One often-unstated purpose of education is to remove fear from students so that they can accomplish more in their professional and personal lives.
People often find themselves limited not by a lack of "natural" ability to do X, but rather by fears of what it might take to do X. For instance, people who fear math might have a hard time managing or planning their personal finances; and people who fear criticism might have a hard time getting feedback on their ideas.
Let's focus on computer science education in particular. What's the purpose of, say, a university CS curriculum? Many professors would agree that it's not primarily to teach specific languages or technologies ("learn Python 2.7.1 with the NumPy module for numerical analysis and the PyMongo library to interface with MongoDB databases!"), since the specifics change so fast. Rather, a good CS education -- whether obtained in a university, online, or self-taught -- should remove crucial fears of using computers and computational thinking, and thus enable students to pick up new computer-related technologies on-demand.
Here are some typical undergraduate Computer Science courses, what fears I think they attempt to remove, and what they hopefully enable students to accomplish:
- Compilers, Programming Languages -- removes fears of learning new languages (both general-purpose and domain-specific), libraries, and other programming tools. Teaching students what programming languages are at a fundamental level and how they're implemented helps them pick the best ones for whatever tasks they're given in the future, or at least make the most out of the ones they're forced to use due to external constraints.

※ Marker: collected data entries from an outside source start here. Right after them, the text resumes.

/-- A successful LCD.WRITE: the four nibbles of the position hold the pattern, the neighbour's are unchanged,
the eight other cells are unchanged, and nothing else but the response (41 R138, R142). -/
def Obligations.WriteShowsTheCharacter : Prop :=
  ∀ (s : State) (c : Byte) (pos : Int) (pat : Pattern), s.lcdx.lcdInited = true →
    glyph c = some pat → 2 ≤ pos ∧ pos ≤ 7 →
    ∃ m : Memory, exec (.lcdWrite c pos) s = .next { s with
        lcdx := { s.lcdx with cells := m }
        trace := s.trace ++ [.resp .lcdWrite .done] } ∧
      (∀ k : Fin 4, ∃ old new, s.lcdx.cells.read (3 * k.val + (pos / 2 - 1).toNat) = some old ∧
        m.read (3 * k.val + (pos / 2 - 1).toNat) = some new ∧
        nibbleOf new (if pos % 2 = 0 then .low else .high) = pat.extractLsb' (4 * k.val) 4 ∧
        nibbleOf new (if pos % 2 = 0 then .high else .low) = nibbleOf old (if pos % 2 = 0 then .high else .low)) ∧
      (∀ a, (∀ k : Fin 4, a ≠ 3 * k.val + (pos / 2 - 1).toNat) → m.read a = s.lcdx.cells.read a)

/-- A failed LCD.WRITE: the error or errors go to the sink, the response is `done`, nothing else changes. With
both operands invalid it is one of the four reports, at least one event in each (41 R139, R140). -/
def Obligations.InvalidWriteOnlyReports : Prop :=
  ∀ (s : State) (c : Byte) (pos : Int), s.lcdx.lcdInited = true →
    (glyph c = none → 2 ≤ pos ∧ pos ≤ 7 → exec (.lcdWrite c pos) s =
      .next { s with trace := s.trace ++ [.err .invalidCharacter, .resp .lcdWrite .done] }) ∧
    (∀ pat, glyph c = some pat → pos < 2 ∨ 7 < pos → exec (.lcdWrite c pos) s =
      .next { s with trace := s.trace ++ [.err .invalidPosition, .resp .lcdWrite .done] }) ∧
    (glyph c = none → pos < 2 ∨ 7 < pos → ∃ codes : List ErrorCode,
      codes = (match Config.bothInvalidReport with
        | .charOnly => [.invalidCharacter]
        | .posOnly => [.invalidPosition]
        | .charThenPos => [.invalidCharacter, .invalidPosition]
        | .posThenChar => [.invalidPosition, .invalidCharacter]) ∧ codes ≠ [] ∧
      exec (.lcdWrite c pos) s =
        .next { s with trace := s.trace ++ codes.map Event.err ++ [.resp .lcdWrite .done] })

/-- Admission of the LCD operations, in every state and whatever the operands (41 R145). -/
def Obligations.LcdAdmission : Prop :=
  ∀ (s : State) (c : Byte) (pos : Int),
    (∃ t, exec .lcdInit s = .next t) ∧ (∃ t, exec (.lcdC2s c) s = .next t) ∧
    (∃ t, exec (.lcdP2r pos) s = .next t) ∧
    (s.lcdx.lcdInited = false → exec (.lcdWrite c pos) s = .refused .lcdNotInitialised) ∧
    (s.lcdx.lcdInited = true → ∃ t, exec (.lcdWrite c pos) s = .next t)

/-- Use before INIT is refused at the command port (70 R186). -/
def Obligations.UseBeforeInitRefused : Prop :=
  ∀ (s : State) (w : CommandWord), s.refused = false → s.dacOutstanding = false → s.port = some w →
    (∀ v, decode w = .ok (.dacWrite v) → s.dacx.dacInited = false → step s = .refused .dacNotInitialised) ∧
    (∀ c pos, decode w = .ok (.lcdWrite c pos) → s.lcdx.lcdInited = false →
      step s = .refused .lcdNotInitialised)

/-- Idempotence: the same LCD.WRITE twice leaves the registers as after the first, and a later write to the
same position replaces the earlier one wholly (41 R143). -/
def Obligations.WritingTwiceIsWritingOnce : Prop :=
  ∀ (s : State) (c c' : Byte) (pos : Int), LcdInv s.lcdx → s.lcdx.lcdInited = true →
    ∃ a b, exec (.lcdWrite c pos) s = .next a ∧ exec (.lcdWrite c pos) a = .next b ∧
      b.lcdx = a.lcdx ∧ b.dacx = a.dacx ∧
      ((∃ pat, glyph c = some pat) → ∃ d e, exec (.lcdWrite c' pos) s = .next d ∧
        exec (.lcdWrite c pos) d = .next e ∧ e.lcdx = a.lcdx)

/-- Writes to different positions commute (41 R142). -/
def Obligations.WritesToDifferentPositionsCommute : Prop :=
  ∀ (s : State) (c₁ c₂ : Byte) (pos₁ pos₂ : Int), LcdInv s.lcdx → s.lcdx.lcdInited = true →
    pos₁ ≠ pos₂ → 2 ≤ pos₁ ∧ pos₁ ≤ 7 → 2 ≤ pos₂ ∧ pos₂ ≤ 7 →
    (∃ s₁, glyph c₁ = some s₁) → (∃ s₂, glyph c₂ = some s₂) →
    ∃ a t b u, exec (.lcdWrite c₁ pos₁) s = .next a ∧ exec (.lcdWrite c₂ pos₂) a = .next t ∧
      exec (.lcdWrite c₂ pos₂) s = .next b ∧ exec (.lcdWrite c₁ pos₁) b = .next u ∧ t.lcdx = u.lcdx

/-- The frame of the four LCD operations: nothing of DACX, no draw, no port; the lookups no register at all;
LCD.WRITE no control field and no cell but the four of the position the mapper gives, none where it gives
none (41 R132, R135, R137, R139). -/
def Obligations.LcdOperationsFrame : Prop :=
  (∀ (i : Instr) (s t : State), isLcd i = true → exec i s = .next t →
    t.dacx = s.dacx ∧ t.env = s.env ∧ t.port = s.port ∧ t.script = s.script ∧ t.refused = s.refused) ∧
  (∀ (s t : State) (c : Byte), exec (.lcdC2s c) s = .next t → t.lcdx = s.lcdx) ∧
  (∀ (s t : State) (pos : Int), exec (.lcdP2r pos) s = .next t → t.lcdx = s.lcdx) ∧
  (∀ (s t : State) (c : Byte) (pos : Int), exec (.lcdWrite c pos) s = .next t →
    t.lcdx.lcr = s.lcdx.lcr ∧ t.lcdx.lcdInited = s.lcdx.lcdInited ∧
    (∀ p side, positionToRegister pos = some (p, side) →
      ∀ a, (∀ k : Fin 4, a ≠ cellIndex k p) → t.lcdx.cells.read a = s.lcdx.cells.read a) ∧
    (positionToRegister pos = none ∨ glyph c = none → t.lcdx.cells = s.lcdx.cells))

/-! ## The whole machine -/

/-- The two sub-blocks share no state: no operation or turn of one writes the other's state, and none reads
it, since putting any other value there changes nothing else of the next state (00_scope.md R2). -/
def Obligations.SubBlocksShareNothing : Prop :=
  (∀ (i : Instr) (s t : State) (d : Dacx), isLcd i = true → exec i s = .next t →
    t.dacx = s.dacx ∧ exec i { s with dacx := d } = .next { t with dacx := d }) ∧
  (∀ (i : Instr) (s t : State) (l : Lcdx), isLcd i = false → exec i s = .next t →
    t.lcdx = s.lcdx ∧ exec i { s with lcdx := l } = .next { t with lcdx := l }) ∧
  (∀ (s t : State) (l : Lcdx), engineTurn s = .next t →
    t.lcdx = s.lcdx ∧ engineTurn { s with lcdx := l } = .next { t with lcdx := l })

/-- A step of one sub-block commutes with a step of the other: the same registers and the same order of
events in each (20 R73). -/
def Obligations.SubBlockStepsCommute : Prop :=
  ∀ (i : Instr) (s a b : State), isLcd i = true → engineTurn s = .next a → exec i s = .next b →
    ∃ c d, exec i a = .next c ∧ engineTurn b = .next d ∧ c.dacx = d.dacx ∧ c.lcdx = d.lcdx ∧
      c.trace.filter Event.isLcd = d.trace.filter Event.isLcd ∧
      c.trace.filter (fun e => !e.isLcd) = d.trace.filter (fun e => !e.isLcd)

/-- The reset values the spec states (70 R181 to R183). That each cell, which R182 leaves unspecified, holds a free
value at reset is the model's choice (log entry 3). The port, the host's list and the environment at reset are the
model's choice too (log entries 2, 7, 12) and are not stated here. -/
def Obligations.ResetValues : Prop :=
  State.reset.dacx.hsq = .idle ∧ State.reset.dacx.shifting = false ∧ State.reset.dacx.xferDone = false ∧
  State.reset.dacx.dacInited = false ∧ State.reset.lcdx.lcdInited = false ∧
  (∀ a, a < 12 → State.reset.lcdx.cells.read a = some (Config.resetCell a)) ∧
  (∀ a, 12 ≤ a → State.reset.lcdx.cells.read a = none) ∧ State.reset.refused = false ∧ State.reset.trace = []

/-- DACX's invariant holds at reset. That no DAC.INIT is under way there (`initRunning`) is the model's choice (log
entry 2). -/
def Obligations.DacInvAtReset : Prop := DacInv State.reset.dacx

/-- Every step keeps DACX's invariant, from every state that has it: among the rest, a transfer is in flight
only during a wait (40 R113), chip-select is low throughout a transaction (70 R194), the serial control
register keeps DAC.INIT's values (10 R37), the byte in flight is the frame's (40 R112). -/
def Obligations.StepKeepsDacInv : Prop :=
  ∀ s t : State, DacInv s.dacx → step s = .next t → DacInv t.dacx

/-- LCDX's invariant holds at reset. That the memory lists the twelve cells there is the model's choice (log
entry 3). -/
def Obligations.LcdInvAtReset : Prop := LcdInv State.reset.lcdx

/-- Every step keeps LCDX's invariant: the memory's canonical form, which is all twelve cells and no other
(20 R62), and the control fields LCD.INIT's once it has been given (10 R41). -/
def Obligations.StepKeepsLcdInv : Prop :=
  ∀ s t : State, LcdInv s.lcdx → step s = .next t → LcdInv t.lcdx

/-- The trace at reset follows the bus protocol. -/
def Obligations.BusProtocolAtReset : Prop := BusInv State.reset

/-- Every step keeps the bus protocol: two bytes of one frame, upper byte first, inside each low period of
chip-select, never one alone and never a third, nothing outside (70 R194, 20 R72). -/
def Obligations.StepKeepsBusProtocol : Prop :=
  ∀ s t : State, DacInv s.dacx → BusInv s → step s = .next t → BusInv t

/-- `HostInv` holds at reset: if an operation is outstanding, nothing is at the port. The values of `initRunning`
and of the port at reset, on which this rests, are the model's choice (log entry 2). -/
def Obligations.HostInvAtReset : Prop := HostInv State.reset

/-- Every step keeps the host to one command at a time (70 R190). -/
def Obligations.StepKeepsHostInv : Prop :=
  ∀ s t : State, HostInv s → step s = .next t → HostInv t

/-- A run of one caller is refused for nothing but a reserved word or a WRITE before its INIT: never for a
second command, a busy sequencer or a load in flight (40 R113, 70 R190). -/
def Obligations.SingleCallerIsRefusedForNothingElse : Prop :=
  ∀ (s : State) (r : Refusal), DacInv s.dacx → HostInv s → s.refused = false → step s = .refused r →
    (∃ why, r = .reservedWord why) ∨ r = .dacNotInitialised ∨ r = .lcdNotInitialised

/-- No step faults, in any state: no operation forms a cell index that does not exist (20 R66). -/
def Obligations.NoStepFaults : Prop :=
  ∀ (s : State) (f : Fault), step s ≠ .fault f

/-- "No operation other than LCD.INIT and LCD.WRITE writes a cell, and no DACX step touches one" (10 R27). -/
def Obligations.CellsWrittenByLcdInitAndWriteAlone : Prop :=
  ∀ s t : State, step s = .next t → (∃ a, t.lcdx.cells.read a ≠ s.lcdx.cells.read a) →
    ∃ w, s.port = some w ∧ (decode w = .ok .lcdInit ∨ ∃ c pos, decode w = .ok (.lcdWrite c pos))

/-- The trace is history: a step only appends to it, and no rule reads it (10 R46). -/
def Obligations.TraceIsHistory : Prop :=
  ∀ (s t : State) (tr : List Event), step s = .next t → ∃ es : List Event,
    t.trace = s.trace ++ es ∧ step { s with trace := tr } = .next { t with trace := tr ++ es }
end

- Operating Systems, Distributed Systems, Networking -- removes fears of gross, grimy, low-level programming; of mucking around with installing, configuring, and debugging idiosyncratic libraries; and of assessing and tuning performance. This sort of "trial-by-fire" hands-on experience helps students develop grit, resilience, and persistence in pushing through difficult implementation and debugging challenges.
- Human-Computer Interaction -- removes fears of receiving design critiques from peers, supervisors, users, and other stakeholders. The experience of finding real user needs, designing, prototyping, running user studies, and continually iterating is useful in many sorts of creative work beyond programming.
- Algorithms, Theory of Computation -- removes fears of hard math, which turns students into more rigorous thinkers and clearer technical communicators.
- Data Mining, Machine Learning -- removes fears of wrestling with messy real-world data sets, which enables students to take an empirical data-driven approach in their work.
- Robotics, Embedded Systems -- removes fears of interfacing software with physical components and dealing with the noise and unpredictability of the physical world.
In sum, if you're teaching a course in the future, think about framing part of its contribution as "What fears am I trying to remove?"